I am working in the Breed4Food project in workpackage 4 "Genomic breeding program optimisation" (https://breed4food.com/). My goal is to develop methods that can potentially be used to improve any breeding program regardless of the species.
The two main focus areas are:
1) Improving selection. Traditionally, the animals with the best performance or with the best breeding value are selected as parents for the next generation. However, not the genetic value of the animal itself but its ability to produce selected offspring should be considered in parent selection. To select good parents, the Mendelian Sampling Variance needs to be taken into account. The aim of this topic is to develop and evaluate various criteria that consider MSV with regard to the ability to increase genetic gain.

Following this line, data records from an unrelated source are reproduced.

/-- AND, OR, XOR, ANDI, ORI, XORI and NOT in tagged mode: N and Z are written, V and C stay; on BOOL operands bit 0 alone is kept (R97,
R106, R107). SHL, SHR, SAR by the low five bits of a register and SHLI, SHRI, SARI by an immediate below 32, in tagged mode: N and Z are
written, V and C stay (R93, R97, R106). -/
def Obligations.LogicAndShiftsComplete : Prop :=
  ((∀ e ∈ logicForms, ∀ (c : CoreId) (rd ra rb : Reg) (s : State) (tr : Byte),
     let k := s.dev.core c.toNat
     let a := k.source .logical ra.toNat rb.toNat
     let b := k.source .logical rb.toNat ra.toNat
     let r := e.2 a.pay b.pay
     s.dev.issues c (need2 rd ra rb wNZ) = true → k.psr.compact = false →
     k.checked (checkPair (s.dev.bentFor c) .logical .logic false a.tag b.tag) = .ok tr →
     ∃ t, exec (e.1 c rd ra rb) s = .next t
       ∧ Completed s c (need2 rd ra rb wNZ)
         (k.putNZ rd tr (if kindOf a.tag = 5 ∧ kindOf b.tag = 5 then r &&& 1#32 else r)) (k.pc + 1#32) t)
   ∧ (∀ e ∈ logicImmForms, ∀ (c : CoreId) (rd ra : Reg) (imm : BitVec 15) (s : State) (tr : Byte),
     let k := s.dev.core c.toNat
     let a := k.lone ra.toNat
     let r := e.2 a.pay (imm.setWidth 32)
     s.dev.issues c (need1 rd ra wNZ) = true → k.psr.compact = false →
     k.checked (checkPair (s.dev.bentFor c) .logical .logic false a.tag (immTag .logical a.tag)) = .ok tr →
     ∃ t, exec (e.1 c rd ra imm) s = .next t
       ∧ Completed s c (need1 rd ra wNZ)
         (k.putNZ rd tr (if kindOf a.tag = 5 then r &&& 1#32 else r)) (k.pc + 1#32) t)
   ∧ (∀ (c : CoreId) (rd ra : Reg) (s : State) (tr : Byte),
     let k := s.dev.core c.toNat
     let a := k.lone ra.toNat
     s.dev.issues c (need1 rd ra wNZ) = true → k.psr.compact = false →
     k.checked (checkOne notKinds 0#4 false a.tag) = .ok tr →
     ∃ t, exec (.not c rd ra) s = .next t
       ∧ Completed s c (need1 rd ra wNZ)
         (k.putNZ rd tr (if kindOf a.tag = 5 then (~~~ a.pay) &&& 1#32 else ~~~ a.pay)) (k.pc + 1#32) t))
  ∧ ((∀ e ∈ shiftForms, ∀ (c : CoreId) (rd ra rb : Reg) (s : State) (tr : Byte),
       let k := s.dev.core c.toNat
       let a := k.source .shift ra.toNat rb.toNat
       let b := k.source .shift rb.toNat ra.toNat
       s.dev.issues c (need2 rd ra rb wNZ) = true → k.psr.compact = false →
       k.checked (checkShift a.tag b.tag) = .ok tr →
       ∃ t, exec (e.1 c rd ra rb) s = .next t
         ∧ Completed s c (need2 rd ra rb wNZ) (k.putNZ rd tr (e.2 a.pay (b.pay.setWidth 5).toNat)) (k.pc + 1#32) t)
     ∧ (∀ e ∈ shiftImmForms, ∀ (c : CoreId) (rd ra : Reg) (imm : BitVec 15) (s : State) (tr : Byte),
       let k := s.dev.core c.toNat
       let a := k.lone ra.toNat
       s.dev.issues c (need1 rd ra wNZ) = true → k.psr.compact = false → imm.toNat < 32 →
       k.checked (checkShift a.tag tagInt) = .ok tr →
       ∃ t, exec (e.1 c rd ra imm) s = .next t
         ∧ Completed s c (need1 rd ra wNZ) (k.putNZ rd tr (e.2 a.pay imm.toNat)) (k.pc + 1#32) t))

/-- MOV in both modes, MOVU, TGET and TSET: payload and tag by R108, no check, no flag. -/
def Obligations.MovesComplete : Prop :=
  ∀ (c : CoreId) (rd ra : Reg) (imm : BitVec 20) (v : Byte) (s : State),
    let k := s.dev.core c.toNat
    let n := need1 rd ra 0#4
    let a := k.lone ra.toNat
    (s.dev.issues c n = true → k.psr.compact = false →
      (∃ t, exec (.mov c rd ra) s = .next t ∧ Completed s c n (k.setReg rd.toNat a) (k.pc + 1#32) t)
      ∧ (∃ t, exec (.tget c rd ra) s = .next t
        ∧ Completed s c n (k.setReg rd.toNat { pay := a.tag.setWidth 32, tag := 0x20#8 }) (k.pc + 1#32) t)
      ∧ (∃ t, exec (.tset c rd ra v) s = .next t ∧ Completed s c n (k.setReg rd.toNat { pay := a.pay, tag := v }) (k.pc + 1#32) t))
    ∧ (s.dev.issues c n = true → k.psr.compact = true →
      ∃ t, exec (.mov c rd ra) s = .next t ∧ Completed s c n (k.setByte rd.toNat (k.byte ra.toNat)) (k.pc + 1#32) t)
    ∧ (s.dev.issues c { writes := [rd.toNat] } = true → k.psr.compact = false →
      ∃ t, exec (.movu c rd imm) s = .next t
        ∧ Completed s c { writes := [rd.toNat] } (k.setReg rd.toNat { pay := imm ++ 0#12, tag := 0x00#8 }) (k.pc + 1#32) t)

/-- TCHK and TTST (R109): with mask 00b, 01b or 10b, Z tells whether the compared bits of the tag match; N, V and C stay. TTST never traps on a
mismatch; TCHK traps while T is 1, with TYPE_FAULT when compared kind bits differ and UNIT_FAULT otherwise. Mask 11b is undefined: ILLEGAL. -/
def Obligations.TagTests : Prop :=
  ∀ (c : CoreId) (ra : Reg) (v : Byte) (m : BitVec 2) (s : State),
    let k := s.dev.core c.toNat
    let a := (k.lone ra.toNat).tag
    let n : Need := { reads := [ra.toNat], wrFlags := wZ }
    let kinds := a.extractLsb' 5 3 == v.extractLsb' 5 3
    let units := a.extractLsb' 0 5 == v.extractLsb' 0 5
    let same := if m = 0#2 then kinds && units else if m = 1#2 then kinds else units
    let undefinedMask := s.dev.takeTrap c.toNat k.pc { cause := 5#4, tagRes := 0xFF#8 }
    s.dev.issues c n = true → k.psr.compact = false →
    (m = 3#2 → k.drained = true → Yields s (.ttst c ra v m) undefinedMask ∧ Yields s (.tchk c ra v m) undefinedMask) ∧ (m ≠ 3#2 →
    (∃ t, exec (.ttst c ra v m) s = .next t ∧ Completed s c n { k with psr := { k.psr with z := same } } (k.pc + 1#32) t)
    ∧ (same = true ∨ k.psr.t = false →
      ∃ t, exec (.tchk c ra v m) s = .next t ∧ Completed s c n { k with psr := { k.psr with z := same } } (k.pc + 1#32) t)
    ∧ (same = false → k.psr.t = true → k.drained = true →
      Yields s (.tchk c ra v m) (s.dev.takeTrap c.toNat k.pc
        { cause := if m ≠ 2#2 ∧ kinds = false then 2#4 else 3#4, detail := 0#4, opnd := 1#2, tagA := a, tagB := v, tagRes := 0xFF#8 })))

/-! ### Compact mode -/

/-- The byte instructions of compact mode: ADD, ADC, SUB, SBC, AND, OR, XOR, SHL, SHR, SAR on two byte registers, and the immediate forms of
ADD, SUB, AND, OR, XOR (immediate below 256) and of the shifts (below 8), with NOT, RLC, RRC, CMP and CMPI (R120, R121). ADD16, ADDI16 and
MUL of compact mode: 16 bits into a pair, the flags by R121. -/
def Obligations.CompactArithmeticCompletes : Prop :=
  ((∀ e ∈ byteForms, ∀ (c : CoreId) (rd ra rb : Reg) (s : State),
     let k := s.dev.core c.toNat
     let n : Need := { need2 rd ra rb e.2.1 with rdFlags := e.2.2.1 }
     s.dev.issues c n = true → k.psr.compact = true →
     ∃ t, exec (e.1 c rd ra rb) s = .next t
       ∧ Completed s c n (k.put8 rd (e.2.2.2 (k.byte ra.toNat) (k.byte rb.toNat) k.psr.c)) (k.pc + 1#32) t)
   ∧ (∀ e ∈ byteImmForms, ∀ (c : CoreId) (rd ra : Reg) (imm : BitVec 15) (s : State),
     let k := s.dev.core c.toNat
     let n := need1 rd ra e.2.1
     s.dev.issues c n = true → k.psr.compact = true → imm.toNat < 256 →
     ∃ t, exec (e.1 c rd ra imm) s = .next t
       ∧ Completed s c n (k.put8 rd (e.2.2 (k.byte ra.toNat) (imm.setWidth 8) k.psr.c)) (k.pc + 1#32) t)
   ∧ (∀ e ∈ byteShiftForms, ∀ (c : CoreId) (rd ra : Reg) (imm : BitVec 15) (s : State),
     let k := s.dev.core c.toNat
     let n := need1 rd ra wNZVC
     s.dev.issues c n = true → k.psr.compact = true → imm.toNat < 8 →
     ∃ t, exec (e.1 c rd ra imm) s = .next t
       ∧ Completed s c n (k.put8 rd (e.2 (k.byte ra.toNat) imm.toNat k.psr.c)) (k.pc + 1#32) t)
   ∧ (∀ (c : CoreId) (rd ra : Reg) (s : State),
     let k := s.dev.core c.toNat
     let a := k.byte ra.toNat
     let n : Need := { need1 rd ra wNZVC with rdFlags := true }
     s.dev.issues c n = true → k.psr.compact = true →
     (∃ t, exec (.rlc c rd ra) s = .next t
       ∧ Completed s c n (k.put8 rd (logic8 ((a.extractLsb' 0 7 ++ BitVec.ofBool k.psr.c).setWidth 8) a.msb)) (k.pc + 1#32) t)
     ∧ (∃ t, exec (.rrc c rd ra) s = .next t
       ∧ Completed s c n (k.put8 rd (logic8 ((BitVec.ofBool k.psr.c ++ a.extractLsb' 1 7).setWidth 8) (a.getLsbD 0))) (k.pc + 1#32) t))
   ∧ (∀ (c : CoreId) (rd ra : Reg) (s : State),
     let k := s.dev.core c.toNat
     s.dev.issues c (need1 rd ra 14#4) = true → k.psr.compact = true →
     ∃ t, exec (.not c rd ra) s = .next t
       ∧ Completed s c (need1 rd ra 14#4) (k.put8 rd (logic8 (~~~ k.byte ra.toNat) k.psr.c)) (k.pc + 1#32) t)
   ∧ (∀ (c : CoreId) (ra rb : Reg) (s : State),
     let k := s.dev.core c.toNat
     s.dev.issues c (needCmp ra rb) = true → k.psr.compact = true →
     ∃ t, exec (.cmp c ra rb) s = .next t
       ∧ Completed s c (needCmp ra rb) (k.setFlags (sub8 (k.byte ra.toNat) (k.byte rb.toNat) false).2) (k.pc + 1#32) t)
   ∧ (∀ (c : CoreId) (ra : Reg) (imm : BitVec 15) (s : State),
     let k := s.dev.core c.toNat
     let n : Need := { reads := [ra.toNat], wrFlags := wNZVC }
     s.dev.issues c n = true → k.psr.compact = true → imm.toNat < 256 →
     ∃ t, exec (.cmpi c ra imm) s = .next t
       ∧ Completed s c n (k.setFlags (sub8 (k.byte ra.toNat) (imm.setWidth 8) false).2) (k.pc + 1#32) t))
  ∧ (∀ (c : CoreId) (pd pa pb : Reg) (imm : BitVec 15) (s : State),
       let k := s.dev.core c.toNat
       let sum := fun (a b : BitVec 16) => (a + b,
         ({ n := (a + b).msb, z := a + b == 0#16, v := a.msb == b.msb && (a + b).msb != a.msb, c := BitVec.carry 16 a b false } : Nzvc))
       let na : Need := { reads := pairRegs pa ++ pairRegs pb, writes := pairRegs pd, wrFlags := wNZVC }
       let ni : Need := { reads := pairRegs pa, writes := pairRegs pd, wrFlags := wNZVC }
       let nm : Need := { reads := [pa.toNat, pb.toNat], writes := [2 * pd.toNat, 2 * pd.toNat + 1], wrFlags := wNZVC }
       k.psr.compact = true → isPair pd = true →
       (isPair pa = true → isPair pb = true → s.dev.issues c na = true →
         ∃ t, exec (.add16 c pd pa pb) s = .next t
           ∧ Completed s c na (k.put16 pd (sum (k.pair pa.toNat) (k.pair pb.toNat))) (k.pc + 1#32) t)
       ∧ (isPair pa = true → s.dev.issues c ni = true →
         ∃ t, exec (.addi16 c pd pa imm) s = .next t
           ∧ Completed s c ni (k.put16 pd (sum (k.pair pa.toNat) (imm.signExtend 16))) (k.pc + 1#32) t)
       ∧ (s.dev.issues c nm = true →
         ∃ t, exec (.mul c pd pa pb) s = .next t
           ∧ Completed s c nm (k.put16 pd (mul8 (k.byte pa.toNat) (k.byte pb.toNat))) (k.pc + 1#32) t))

/-! ### Traps and waiting -/

/-- A failed check traps, precisely: once every older instruction has completed, an instruction of tagged mode whose operands' tags its
check refuses takes the trap with the check's record (R60, R62, R96): arithmetic, the immediate forms, MACF and MACFS, the divides, the
compares, the bitwise instructions and the shifts. An undefined encoding of the core's data mode takes the ILLEGAL trap (R92, R125), and
waits while an older instruction has not completed; a word that the mode defines is no undefined encoding, and changes nothing (the model's
reading, DESIGN CHOICE, log entry 2). A trap stops the core with its record, leaves its registers and flags, and raises its bent's core-trap
source; no memory cell and no waiting command changes, and no other core's registers (R64, R65). -/
def Obligations.FailedChecksTrap : Prop :=
  (∀ (c : CoreId) (rd ra rb : Reg) (imm : BitVec 15) (fn : BitVec 10) (s : State), ∀ e ∈ s.dev.tagChecks c rd ra rb imm fn, ∀ r : TrapRec,
     let k := s.dev.core c.toNat
     s.dev.issues c e.2.1 = true → k.psr.compact = false → k.drained = true → k.checked e.2.2 = .error r →
     ∃ t, exec e.1 s = .next t ∧ Trapped s c k.pc r t)
  ∧ (∀ (c : CoreId) (word : W32) (s : State),
       let k := s.dev.core c.toNat
       s.dev.issues c {} = true →
       (coreInstr c k.psr.compact word = none → k.drained = true →
         ∃ t, exec (.undefinedOpcode c word) s = .next t ∧ Trapped s c k.pc { cause := 5#4, tagRes := 0xFF#8 } t)
       ∧ (coreInstr c k.psr.compact word = none → k.drained = false → exec (.undefinedOpcode c word) s = .next s)
       ∧ (coreInstr c k.psr.compact word ≠ none → exec (.undefinedOpcode c word) s = .next s))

2) Optimizing parameters of breeding programs. Breeding programs can be defined by many steps and actions that connect these steps (e.g. different selection intensities in a multi-stage selection program). To evaluate what values in each step (e.g. here: selection intensity) are best to bring the outcome of a breeding program as close as possible to its goal, a tool will be developed that gives the user recommendations what values should optimally be used for each parameter in the breeding program. This approachs does not require prior intuition for optimization and takes interdependency of parameters into account. This simplyfies the discovery of optimal settings.
The project is largely based on breeding program simulation. I am irregularly posting exemplary scripts on my GitHub (https://github.com/tobiasniehoff/exploring_MoBPS).
The techniques taht are developed in thsi project are validated and evaluated for contemporary commercial livestock breeding programs but can be applied to any other breeding program in principle.